I guess an equivalent way of asking this question is: if a linear map $A^n\to A^n$ is surjective, is it necessarily injective?
Any help is welcome!
On
A proof of the equivalent way :
If $\;u\colon A^n\longrightarrow A^n$ is surjective, $u$ is injective.
Indeed, consider the short exact sequence: $$0\longrightarrow K \overset{i}\longrightarrow A^n\overset{u}\longrightarrow A^n\longrightarrow 0,$$ where $i$ is the canonical injection of $K=\ker u$. This is a split exact sequence, since the last term is free, so $i$ has a linear retraction, which is surjective. In other words, $K$ is a finitely generated submodule of $A^n$.
Tensoring with each of the residual fields $\kappa(\mathfrak m)=A_\mathfrak m/\mathfrak mA_\mathfrak m$, $\;u\otimes_A\kappa(\mathfrak m)\colon\kappa(\mathfrak m)^n\longrightarrow \kappa(\mathfrak m)^n$ is an automorphism, hence the image of $K\otimes_A\kappa(\mathfrak m)$ in $\kappa(\mathfrak m)^n$ is $0$.
We conclude that $K_\mathfrak m=\{0\}$ for each maximal ideal, whence $K=\{0\}$ since $K$ is finitely generated.
Yes.

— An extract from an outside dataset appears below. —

-- ==== Sys2Proof/Machine/Dispatch.lean ====
section
/-! DEFINITION. One arm per command: its meaning. -/

namespace Sys2Proof.Machine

Let $B$ be the $n\times n$ matrix consisting of $b_1 \cdots b_n$ as its columns, and $e_1,\ldots,e_n\in A^n$ the standard basis. Since $b_1,\ldots,b_n$ generate $A^n$, there exist $c_{ij}\in A$ such that $e_i=c_{i1}b_1+\cdots+c_{in}b_n$ for each $i$. Let $C$ be the $n\times n$ matrix whose $ij$-th entry is $c_{ji}$. Then $BC=I$, where $I$ is the $n\times n$ identity matrix. This implies that $\det B\in A$ is a unit, hence the linear map $B:A^n\to A^n$ is injective.